Thank you all. I did not formulate some questions properly. What I really mean is:
I. For a given line bundle $L\subset TM$, what is the obstruction for $L$ beging orientable? (or equivalently trivial according to Georges)
For example let $L_{\mathbb{C}}$ be a complex line bundle over a complex manifold $M$, if the top Chern class $c_1(L_{\mathbb{C}})$ does not vanish, then $L_{\mathbb{C}}$ can not be trivial. Is there some similar results in the real case?
II. Is there an example such that $M$ is orientable and has a non-orientable line bundle $L\subset TM$?
Best Answer
A bundle is orientable if and only if its first Stiefel-Whitney class is 0 (one can see the first Stiefel-Whitney class as the function $w_1: H_1(M)\rightarrow \mathbb{Z}_2$ which associate to a loop the sign of the determinant of the monodromy).
As mentionned by Ryan, if a line bundle is non-orientable then there is a two sheeted cover of $M$ which orients $L$ (the covering correspond exactly to the index two subgroup $ker(w_1)$) this implies that if an oriented bundle admits a 1-dimensionnal sub-bundle the its Euler class has to be $0$ (regardless if the bundle is the tangent bundle or not).
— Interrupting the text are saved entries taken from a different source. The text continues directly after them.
-- ==== Sys2Proof/Machine/Launch.lean ====
section
/-! DEFINITION. Launch: Check and its error codes in priority order, rejection and acceptance (R117, R140 to R144, R292). -/

namespace Sys2Proof.Machine

/-- N (R117): code 3 unless N is in {1,4,8,12}, then code 9 unless it is in KSET. -/
def countError (s : State) (n : BitVec 4) : Option ErrCode :=
  if !legalCounts.contains n.toNat then some .badCount
  else if !s.cfg.accepts n.toNat then some .unsupported
  else none

/-- V (R117): code 6 unless V is in {4,8,12,16}. -/
def vparError (v : BitVec 5) : Option ErrCode :=
  if !legalCheckpointCounts.contains v.toNat then some .badVpar else none

/-- FIRST and LAST (R117): code 7 unless FIRST ≤ LAST ≤ V − 1. -/
def rangeError (v : BitVec 5) (first last : BitVec 4) : Option ErrCode :=
  if first.toNat ≤ last.toNat ∧ last.toNat + 1 ≤ v.toNat then none else some .badRange

/-- ITER of the POR commands (R144): code 4 if ITER = 0. -/
def porIterError (s : State) : Option ErrCode := if s.rounds = 0 then some .badIter else none

/-- ITER of POT_PROVE (R144, R265 "Rejections"): code 4 if ITER = 0, ITER mod V ≠ 0 or ITER mod Q ≠ 0. So V = 12 with
ITER = 12 is accepted where Q = 12, with inner = 1, which is R265's smallest legal ITER for V = 12. R265's corner case "inner =
1 is possible only with Q = 1 and A = V" says otherwise of this one command and is not followed. DEDUCED (log entry 21).
unsafe -/
def proveIterError (s : State) (v : BitVec 5) : Option ErrCode :=
  if s.rounds = 0 ∨ s.rounds % v.toNat ≠ 0 ∨ s.rounds % s.cfg.quantum ≠ 0 then some .badIter else none

/-- ITER of POT_VERIFY (R144): code 4 if ITER = 0 or ITER mod V ≠ 0; Q is not checked (R266). -/
def verifyIterError (s : State) (v : BitVec 5) : Option ErrCode :=
  if s.rounds = 0 ∨ s.rounds % v.toNat ≠ 0 then some .badIter else none

/-- BREADTH of the POR commands (R144): code 5 if BREADTH = 0. -/
def breadthError (s : State) : Option ErrCode := if s.passes = 0 then some .badBreadth else none

/-- The rejections of each command after decoding, the first failing one named (R144; R150, R175, R200, R201, R236, R237,
R265, R266 "Rejections"). -/
def instrError (s : State) : Instr → Option ErrCode
  | .nop => none
  | .keygen => if s.cfg.hasKeygen then none else some .unsupported
  | .permFwd n => countError s n
  | .permInv n => countError s n
  | .porEnc n => (countError s n).or ((porIterError s).or (breadthError s))
  | .porDec n => (countError s n).or ((porIterError s).or (breadthError s))
  | .potProve v => (vparError v).or (proveIterError s v)
  | .potVerify v first last => (vparError v).or ((rangeError v first last).or (verifyIterError s v))

/-- `Check(d)` (R144): `none` to accept, else the first failing cause. -/
def check (s : State) (d : Word) : Option ErrCode :=
  match decode d with
  | .error .illegalOp => some .illegalOp
  | .error .badField => some .badField
  | .ok i => instrError s i

/-- `launch(d)` (R140): refused while a command runs, rejected with the code of Check, or accepted. -/
def launch (d : Word) (s : State) : State :=
  if s.busy then s.reject .busy
  else
    match check s d with
    | some e => s.reject e
    | none => s.accept d

/-- The command word `d` placed where the engine takes its next command from, and the engine's turn next: all that an
accepted launch does (R142: CUR <- d, BUSY <- 1, VOK <- 0), without the tests before it (R140: BUSY = 0, Check).
DESIGN CHOICE (log entry 8). safe -/
def State.loadCommand (s : State) (d : Word) : State := (s.accept d).setInputs (.engine :: s.inputs)

end Sys2Proof.Machine
end

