/-- Acknowledging an error (R295): writing 1 to STATUS bit 2 sets ERR and ERRCODE to 0; an error while ERR = 1 overwrites
ERRCODE and leaves ERR = 1; whether and why a launch is rejected depends on neither ERR nor DONE. -/
def Obligations.ErrorsNeverBlockLaunches : Prop :=
  (∀ (s : State) (d : Word), d.getLsbD 2 = true → (hostWrite 3 d s).err = false ∧ (hostWrite 3 d s).errcode = 0) ∧
  (∀ (s : State) (d : Word) (e : ErrCode), s.err = true → s.busy = false → check s d = some e →
    (launch d s).err = true ∧ (launch d s).errcode = e.code) ∧
  ∀ (s : State) (d : Word) (e dn : Bool) (c : BitVec 4),
    check { s with err := e, errcode := c, done := dn } d = check s d ∧
    ((launch d { s with err := e, errcode := c, done := dn }).busy = (launch d s).busy)

/-! ## Reset (70) -/

/-- The state after a hard reset (R56), in every configuration, both the one the machine starts in and the one that a step
leaves whose input is a hard reset: each register at the rule's value, every byte of the data windows undefined, IRQ 0. Such
a step always answers a next state. (CUR is unspecified; nothing is said of it.) -/
def Obligations.HardResetValues : Prop :=
  let isReset := fun r : State =>
    r.ie = false ∧ r.busy = false ∧ r.done = false ∧ r.err = false ∧ r.vok = false ∧ r.errcode = 0 ∧ r.iter = 0 ∧
      r.breadth = 1 ∧ (∀ a, r.mem.get a = none) ∧ r.irq = false
  (∀ c : Config, isReset (State.resetWith c)) ∧
  ∀ (s : State) (rest : List Input), s.inputs = .hardReset :: rest → ∃ r, step s = .next r ∧ isReset r

/-- Soft reset (R331), a host write to CTRL with d[1] = 1: the write set of a running command becomes undefined, every other
byte keeps its value, the control state takes its reset values, and nothing else changes. The command is abandoned:
BUSY = 0. ERR is not set. -/
def Obligations.SoftResetPseudocode : Prop :=
  ∀ (s : State) (d : Word), d.getLsbD 1 = true → ∃ t, hostWrite 2 d s = t ∧
    (∀ i, s.busy = true → decode s.cur = .ok i →
      ∀ a, t.mem.get a = if writeSet s.cfg i a = true then none else s.mem.get a) ∧
    (s.busy = false → t.mem = s.mem) ∧
    t =
      { s with
        mem := t.mem
        ie := false, busy := false, done := false, err := false, vok := false, errcode := 0, iter := 0, breadth := 1 }

/-- The reset state at work (R333): every POR and POT command with fields the configuration accepts is rejected with code 4
until ITER is set; a PERM command is accepted; BREADTH = 1; and a host write to a data window, ITER or BREADTH is
accepted. -/
def Obligations.ResetStateRejectsPorAndPot : Prop :=
  ∀ (c : Config) (n : BitVec 4) (v : BitVec 5) (first last : BitVec 4),
    let r := State.resetWith c
    r.irq = false ∧ r.breadth = 1 ∧
    (∀ (wa : BitVec 15) (d : Word), (hostWrite wa d r).err = true → wa = 4) ∧
    ((Instr.permFwd n).wellFormed = true → c.accepts n.toNat = true →
      launch (encode (.porEnc n)) r = { r with err := true, errcode := 4 } ∧
      launch (encode (.porDec n)) r = { r with err := true, errcode := 4 } ∧
      launch (encode (.permFwd n)) r = { r with cur := encode (.permFwd n), busy := true, vok := false } ∧
      launch (encode (.permInv n)) r = { r with cur := encode (.permInv n), busy := true, vok := false }) ∧
    ((Instr.potVerify v first last).wellFormed = true →
      launch (encode (.potProve v)) r = { r with err := true, errcode := 4 } ∧
      launch (encode (.potVerify v first last)) r = { r with err := true, errcode := 4 })

/-- ITER = 0 is the identity on the lanes (R200 and R201, corner cases): a PERM command that completes leaves every byte as
it was, and sets DONE. -/
def Obligations.PermWithIterZeroIsIdentity : Prop :=
  ∀ (s t : State) (n : BitVec 4), s.iter = 0 → (exec (.permFwd n) s = .next t ∨ exec (.permInv n) s = .next t) →
    (∀ a, t.mem.get a = s.mem.get a) ∧ t.done = true

/-! ## The whole machine -/

/-- The invariant holds after a hard reset, in every configuration. -/
def Obligations.InvariantHoldsAtReset : Prop := ∀ c : Config, (State.resetWith c).Inv

/-- Every step keeps the invariant: memory in canonical form and inside the data windows, ERRCODE 0 exactly while ERR = 0
and never above 9, VOK 0 and the command still passing Check while it runs. -/
def Obligations.StepKeepsInvariant : Prop := ∀ s t : State, s.Inv → step s = .next t → t.Inv

/-- A state that meets the invariant never steps to a refusal: every command the machine accepts has its meaning. -/
def Obligations.InvariantExcludesRefusal : Prop := ∀ (s : State) (r : Refusal), s.Inv → step s ≠ .refused r

/-- No step changes a configuration, so ID and CAPS are constants (R31, R33, R332); and instances are independent (R96): no
step of a system changes a configuration, so its windows stay disjoint; the host's access at an address in the window of
instance k changes no other instance, and neither does a turn of engine k or a hard reset of instance k; and the inputs that
follow are taken in their order. -/
def Obligations.ConfigurationIsConstantAndInstancesIndependent : Prop :=
  (∀ s t : State, step s = .next t → t.cfg = s.cfg) ∧
  ∀ sys sys' : System, stepSystem sys = .next sys' →
    sys'.members.map State.cfg = sys.members.map State.cfg ∧ (sys.disjoint → sys'.disjoint) ∧
    ∀ (rest : List SystemInput) (k : Nat),
      ((∃ addr width data s, sys.disjoint ∧ sys.inputs = .bus addr width data :: rest ∧ sys.members[k]? = some s ∧
          s.cfg.baseIndex * 0x20000 ≤ addr ∧ addr < s.cfg.baseIndex * 0x20000 + 0x20000) ∨
        sys.inputs = .engine k :: rest ∨ sys.inputs = .hardReset k :: rest) →
      sys'.inputs = rest ∧ ∀ j, j ≠ k → sys'.members[j]? = sys.members[j]?

/-- A command's inputs are those at its launch (R94): while BUSY = 1, no host transaction but a soft reset changes BUSY,
CUR, ITER, BREADTH or a data window; so the command's completion, before or after that transaction, gives the same data
windows and the same VOK. -/
def Obligations.RunningCommandKeepsItsInputs : Prop :=
  ∀ (s t : State) (x : HostTxn) (rest : List Input), s.inputs = .host x :: rest → s.busy = true →
    ¬(x.write = true ∧ x.wa = 2 ∧ x.d.getLsbD 1 = true) → step s = .next t →
    (t.busy = true ∧ t.cur = s.cur ∧ t.iter = s.iter ∧ t.breadth = s.breadth ∧ t.mem = s.mem) ∧
    ∀ i u, exec i s = .next u → ∃ u', exec i t = .next u' ∧ u'.mem = u.mem ∧ u'.vok = u.vok

/-- A running command ends in three ways only (R89, R149): the engine completes it (with no input left the model gives it the
turn, log entry 4), a soft reset abandons it, or a hard reset does. -/
def Obligations.RunningCommandEndsByCompletionOrReset : Prop :=
  ∀ s t : State, step s = .next t → s.busy = true → t.busy = false →
    (∃ i rest, (s.inputs = .engine :: rest ∨ (s.inputs = [] ∧ rest = [])) ∧ decode s.cur = .ok i ∧
      exec i { s with inputs := rest } = .next t) ∨
    (∃ x rest, s.inputs = .host x :: rest ∧ x.write = true ∧ x.wa = 2 ∧ x.d.getLsbD 1 = true) ∨
    (∃ a d rest, s.inputs = .access a 4 (some d) :: rest ∧ a = s.cfg.baseIndex * 0x20000 + 8 ∧ d.getLsbD 1 = true) ∨
    ∃ rest, s.inputs = .hardReset :: rest

/-- VOK rises only when the engine completes a POT_VERIFY (R35, R344): the step is the engine's turn (with no input left the
model gives it to the engine, log entry 4), BUSY was 1, CUR decodes to a POT_VERIFY, and the next state is its completion. -/
def Obligations.VokRisesOnlyByVerify : Prop :=
  ∀ s t : State, step s = .next t → s.vok = false → t.vok = true →
    s.busy = true ∧ ∃ v first last rest, decode s.cur = .ok (.potVerify v first last) ∧
      (s.inputs = .engine :: rest ∨ (s.inputs = [] ∧ rest = [])) ∧
      exec (.potVerify v first last) { s with inputs := rest } = .next t
end

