theorem layout_ksFwd (hp : ∀ p ∈ ps, p.length = 256) :
    (layout f g id seed ivs lanes cps ps).readSchedule ksFwdBase = some f := by
  refine Eq.trans (Mem.read_congr fun i hi => ?_) (Mem.read_write_same [] ksFwdBase 176 f)
  rw [layout_banks _ _ _ _ _ _ _ _ hp (by simp only [ksFwdBase, ivBase]; omega), Mem.writeBlock, Mem.writeBlock,
    Mem.writeSchedule, Mem.writeSchedule,
    Mem.get_write_outside _ seedBase 16 seed _ (.inl (by simp only [ksFwdBase, seedBase]; omega)),
    Mem.get_write_outside _ identBase 16 id _ (.inl (by simp only [ksFwdBase, identBase]; omega)),
    Mem.get_write_outside _ ksInvBase 176 g _ (.inl (by simp only [ksFwdBase, ksInvBase]; omega))]

theorem layout_ksInv (hp : ∀ p ∈ ps, p.length = 256) :
    (layout f g id seed ivs lanes cps ps).readSchedule ksInvBase = some g := by
  refine Eq.trans (Mem.read_congr fun i hi => ?_) (Mem.read_write_same (Mem.write [] ksFwdBase 176 f) ksInvBase 176 g)
  rw [layout_banks _ _ _ _ _ _ _ _ hp (by simp only [ksInvBase, ivBase]; omega), Mem.writeBlock, Mem.writeBlock,
    Mem.writeSchedule, Mem.writeSchedule,
    Mem.get_write_outside _ seedBase 16 seed _ (.inl (by simp only [ksInvBase, seedBase]; omega)),
    Mem.get_write_outside _ identBase 16 id _ (.inl (by simp only [ksInvBase, identBase]; omega))]

theorem layout_ident (hp : ∀ p ∈ ps, p.length = 256) :
    (layout f g id seed ivs lanes cps ps).readBlock identBase = some id := by
  refine Eq.trans (Mem.readBlock_congr fun i hi => ?_) (Mem.readBlock_writeBlock_same
    ((Mem.writeSchedule [] ksFwdBase f).writeSchedule ksInvBase g) identBase id)
  rw [layout_banks _ _ _ _ _ _ _ _ hp (by simp only [identBase, ivBase]; omega), Mem.writeBlock, Mem.writeBlock,
    Mem.get_write_outside _ seedBase 16 seed _ (.inl (by simp only [identBase, seedBase]; omega))]

theorem layout_seed (hp : ∀ p ∈ ps, p.length = 256) :
    (layout f g id seed ivs lanes cps ps).readBlock seedBase = some seed := by
  refine Eq.trans (Mem.readBlock_congr fun i hi => ?_) (Mem.readBlock_writeBlock_same
    (((Mem.writeSchedule [] ksFwdBase f).writeSchedule ksInvBase g).writeBlock identBase id) seedBase seed)
  rw [layout_banks _ _ _ _ _ _ _ _ hp (by simp only [seedBase, ivBase]; omega)]

theorem layout_iv (hp : ∀ p ∈ ps, p.length = 256) (hl : ivs.length ≤ 12) (j : Nat) (hj : j < ivs.length) :
    (layout f g id seed ivs lanes cps ps).readBlock (ivBase + 16 * j) = some ivs[j] := by
  refine Eq.trans (Mem.readBlock_congr fun i hi => ?_) (Mem.readBlock_writeBlocks
    ((((Mem.writeSchedule [] ksFwdBase f).writeSchedule ksInvBase g).writeBlock identBase id).writeBlock seedBase seed)
    ivBase ivs j hj)
  rw [layout_low _ _ _ _ _ _ _ _ hp (by simp only [ivBase, pieceBase]; omega),
    Mem.get_writeBlocks_outside _ _ cps _ (.inl (by simp only [ivBase, proofBase]; omega)),
    Mem.get_writeBlocks_outside _ _ lanes _ (.inl (by simp only [ivBase, laneBase]; omega))]

theorem layout_lane (hp : ∀ p ∈ ps, p.length = 256) (hl : lanes.length ≤ 12) (j : Nat) (hj : j < lanes.length) :
    (layout f g id seed ivs lanes cps ps).readBlock (laneBase + 16 * j) = some lanes[j] := by
  refine Eq.trans (Mem.readBlock_congr fun i hi => ?_) (Mem.readBlock_writeBlocks
    (((((Mem.writeSchedule [] ksFwdBase f).writeSchedule ksInvBase g).writeBlock identBase id).writeBlock seedBase
      seed).writeBlocks ivBase ivs) laneBase lanes j hj)
  rw [layout_low _ _ _ _ _ _ _ _ hp (by simp only [laneBase, pieceBase]; omega),
    Mem.get_writeBlocks_outside _ _ cps _ (.inl (by simp only [laneBase, proofBase]; omega))]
Finally one can easily see that $T(T^2)$ is the sum of two non-trivial line bundle:
The canonical line bundle $\gamma$ on $\mathbb{R}P^1$ is non trivial but $\gamma\oplus\gamma^*$ is (it is oriented, 2 dimensionnal and admit a section given by the trace map). Pulling back this bundle by the projection $T^2\rightarrow S^1$ you get a trivial bundle (hence the tangent bundle) on $T^2$ written as a sum of two non trivial line bundle ($w_1$ is non zero on each summand).